In this text we present a source-to-source compiler from a Lisp2 dialect to Rust whereby we can, through the use of the Rust compiler rustc, compile the generated code. Using the generated programs, we can conclude, with the addition of formal theoretical deductions, that valid programs written in the aforementioned Lisp dialect are thread-safe and provides threads without data-races.

Overview

Since there is no additional body of work this subsection cannot be fully written, but a rough layout of the remainder of the text would probably look like:

Chapter 1. An overview of Lisp and a formal description of our dialect as well as an overview of our concurrency model (not sure if the latter is necessary)
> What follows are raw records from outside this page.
/-- A returning access meets page faults: PAGE for a page resolved unmappable, else the group is held and the faults
reported (R198, R334). -/
def holdFaults (s : State) (x : Issue) (write : Bool) (fs : List (LaneOp × PageFault)) : Res :=
  let dead (p : Nat) : Bool := x.g.failedPages.contains p ||
    (x.g.retried.contains p && !s.pairs.contains ⟨x.m, x.t.vf, x.t.ctx, p⟩)
  match fs.find? fun f => dead f.2.page with
  | some f => .trap { kind := .page, lane := some f.1.lane, addr := f.1.ea, write := write }
  | none =>
    let (s, dead) := (faultPages fs).foldl (fun (acc : State × List Nat) f =>
      let (s, d) := raisePageFault acc.1 x.t.tctx (coreMod x.g.core) x.t.node f
        (2 + if write then 4 else 0) x.g.core x.g.slot
      (s, if d then f.page :: acc.2 else acc.2)) (s, [])
    .held (s.modGroup x.g.core x.g.slot fun g => { g with
      failedPages := dead ++ g.failedPages
      faultSplit := x.cur.split
      faultFetch := false
      heldPages := if dead.isEmpty then (faultPages fs).map (·.page) else g.heldPages })

end Sys2Proof.Machine
end

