-- ==== Sys2Proof/Machine/Launch.lean ====
section
/-!
DEFINITION. Nodes, activations, placement (02_execution_model.md R22 to R44): coalescing and taking records (15_queues.md
R262), credits, triggers and completion, and the state a group is launched with (06_register_state.md R120 to R132).
-/
namespace Sys2Proof.Machine

/-! ## The launch state of a group -/

/-- Lanes of group `g` below the lane count (R24). -/
def liveAt (n w g : Nat) : Mask := maskOf ((List.range w).filter fun L => g * w + L < n)
/-- Lanes that are helpers from the start (R24). -/
def helperAt (n w g : Nat) : Mask := maskOf ((List.range w).filter fun L => n ≤ g * w + L && g * w + L < ceilDiv n 4 * 4)

/-- An entry of a region table set to zero (R44, R297). -/
def Region.zero : Region := ⟨0, 0, 0, 0, false, 0, 0⟩

/-- A permission byte (Table Registers 4). -/
def permOf (rgn bits : Nat) : BitVec 8 := BitVec.ofNat 8 (rgn * 32 + bits)

/-- The address registers a launch grants: the records, the four windows, the register window, the node's grants
(R126). -/
def launchAregs (t : Team) (recBase recLimit : Nat) (grants : List AReg) : List AReg :=
  [⟨t.rbase, BitVec.ofNat 56 recBase, BitVec.ofNat 56 recLimit, permOf 6 1⟩] ++
  ([1, 2, 3, 4].map fun c => ⟨0, 0, BitVec.ofNat 56 (regionSize t c), permOf c 7⟩) ++
  [⟨0, 0, BitVec.ofNat 56 (480 * t.width), permOf 5 3⟩] ++
  (grants ++ List.replicate 10 AReg.none).take 10

/-- The architected state of group `g` of a team at launch (R120, R125, R130 to R132). -/
def launchArch (t : Team) (g : Nat) (kva : VAddr) (aregs : List AReg) (cyc : Nat) : Arch where
  blocks := List.replicate 15 .unallocated
  sregs := List.replicate 48 0
  aregs := aregs
  window := []
  gang := 0
  fpcr := 0x20
  srseed := fmix64 (t.seed ^^^ BitVec.ofNat 64 (t.band * 128 + t.num * 32 + g))
  msc := 0
  splits := [{ slot := 0, pc := kva, mask := liveAt t.lanes t.width g ||| helperAt t.lanes t.width g, handler := false
               held := false, issuedAt := cyc, stalled := false }]
  parked := []
  helpers := helperAt t.lanes t.width g
  retired := 0

/-- The trap state at launch (R331). -/
def TrapState.reset : TrapState := ⟨false, [], 0, 0, 0, 0, 0, 0⟩

/-- Group `g` of a team at launch, in a slot of the team's core. -/
def launchGroup (t : Team) (g slot : Nat) (kva : VAddr) (aregs : List AReg) (cyc : Nat) : Group where
  core := t.core
  slot := slot
  team := t.uid
  num := g
  width := t.width
  arch := launchArch t g kva aregs cyc
  trap := TrapState.reset
  txns := []
  twi := none
  age := 0
  waited := 0
  issuedAt := none
  lastSlot := 3
  placedAt := cyc
  triggered := none
  exitedOnce := 0
  faulted := false
  preempt := .running
  heldPages := []
  failedPages := []
  retried := []
  faultSplit := 0
  pending := []
  bseq := 0
  batches := []
  mseq := 0
  mposts := []
  mentry := none
  savedRes := none
  cseq := 0
  cruns := []
  badBlocks := []
  badArea := false
  badSave := false

/-! ## Records and credits -/


/-- The launch threshold of a stream node, or one record of a grid node (R34, R35). -/
def NodeEntry.need (e : NodeEntry) : Nat := if e.grid then 1 else e.thresh

/-- Has the timeout of a stream node run (R262)? -/
def timedOut (s : State) (e : NodeEntry) (q : Queue) : Bool :=
  match q.pubTicks.find? fun p => p.1 = q.tkn with
  | some p => max p.2 q.enableTick + e.timeout ≤ s.ltick
  | none => false

/-- Does every edge of the node hold a credit (R37)? -/
def creditsReady (s : State) (m n : Nat) (e : NodeEntry) : Bool :=
  (List.range (min e.edges 8)).all fun i => 0 < edgeCredits s m n i

/-- The records an activation of the node would take now, if it is ready: by the threshold, or, when `byTime`, by the
timeout (R34, R35, R37, R262). -/
def readyCount (s : State) (m n : Nat) (byTime : Bool) : Option Nat :=
  let e := nodeEntry s m n
  let q := s.queue m n
  let have_ := q.pub - q.tkn
  if !e.assigned || !(q.en || q.enAt s.cyc) || (q.frozen && !q.enAt s.cyc) || have_ = 0 || !creditsReady s m n e then none
  else if e.need ≤ have_ then some e.need
  else if byTime && !e.grid && timedOut s e q then some have_
  else none

/-- Edges (node, edge) of the module that name a predecessor with a mode (R37). -/
def successors (s : State) (m node : Nat) (trigger : Bool) : List (Nat × Nat) :=
  (List.range 1024).flatMap fun n =>
    let e := nodeEntry s m n
    if !e.assigned then []
    else (List.range (min e.edges 8)).filterMap fun i =>
      let w := nodeWord s m n (64 + 8 * i)
      if bitsOf w 0 10 = node && (bitsOf w 12 1 = 1) = trigger then some (n, i) else none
Chapter 2. A precursory introduction to Rust with references to papers demonstrating the validity of the claims that Rust provides thread safety guarantees and data race guarantees as this is a corner stone to our work.

Chapter 3. Examples from concrete programs written in the Lisp dialect that will serve as benchmarks when evaluating the code generated by our compiler.

Chapter 4. An overview of the implementation of the compiler that also discuss alternative implementation choices and why they were not chosen

Chapter 5-(maybe several chapters): Explanations describing the parts of the different compilation phases. It is probable that we will encounter some automatas here.

Chapter 6: Code generation optimizations and translation strategies to portable Rust code.

Chapter 7: Evaluation of benchmarks

Chapter 8: Discussions of possible applications, such as tiering source-to-source compilers in a layered fashion to successively imbue desireable traits from each language in the compilation sequence to the top-most source language.

Appendices: Complete source code for the compiler

## Comment viewing options

### Queinnec's Lisp In Small Pieces

I strongly recommend reading Queinnec's Lisp In Small Pieces book. See https://pages.lip6.fr/Christian.Queinnec/WWW/LiSP.html

It is quite similar to what you want to achieve, handling both interpreters and compilers of Lisp-like languages. It explains compilers to bytecode, and compilers to C.

I guess you would like to define the multi-threaded aspects of your Lisp. Look also at the garbage collection aspects (read the GC handbook) and study if and how you can handle tail calls.

Don't forget to study the semantics side. Read notably the formal semantics in R5RS

Perhaps my GCC MELT Lisp-y dialect might be inspirational. Read my DSL2011 paper on MELT, a Translated Domain Specific Language Embedded in the GCC Compiler to find some tricks to embed chunks of low-level languages (Rust in your case) in high-level code (Lisp).

Look also into Chicken Scheme, Bigloo, Scheme48, Stalin as examples of Scheme to C compilers.

### Depends

it Depends on Rust capabilities. If Rust supports pointers and particular kind of type casting, then it's possible. Also, depending on Rust capabilites, There might be other options too.

My advice is firstly, without worrying about transpiler, to try to define a variable in Rust that in different execution times can hold different types of data. Opposite to pointers and casting, there is an idea to have a variable as a struct of different possible values, each with its own type. In the runtime you can use only a variable with a type you want. But you have to check this method with a Rust manual. Another option is to have N different arrays, each for its own variable type. You dynamically pick an array at runtime to change a type of a variable.

As a last option, if evrything else fails, you can find another transpiling target. I don't know if this helps, but my estimation is that C (statically typed language) could hold transpiled javascript (dynamically typed language) if you are not worried about performance.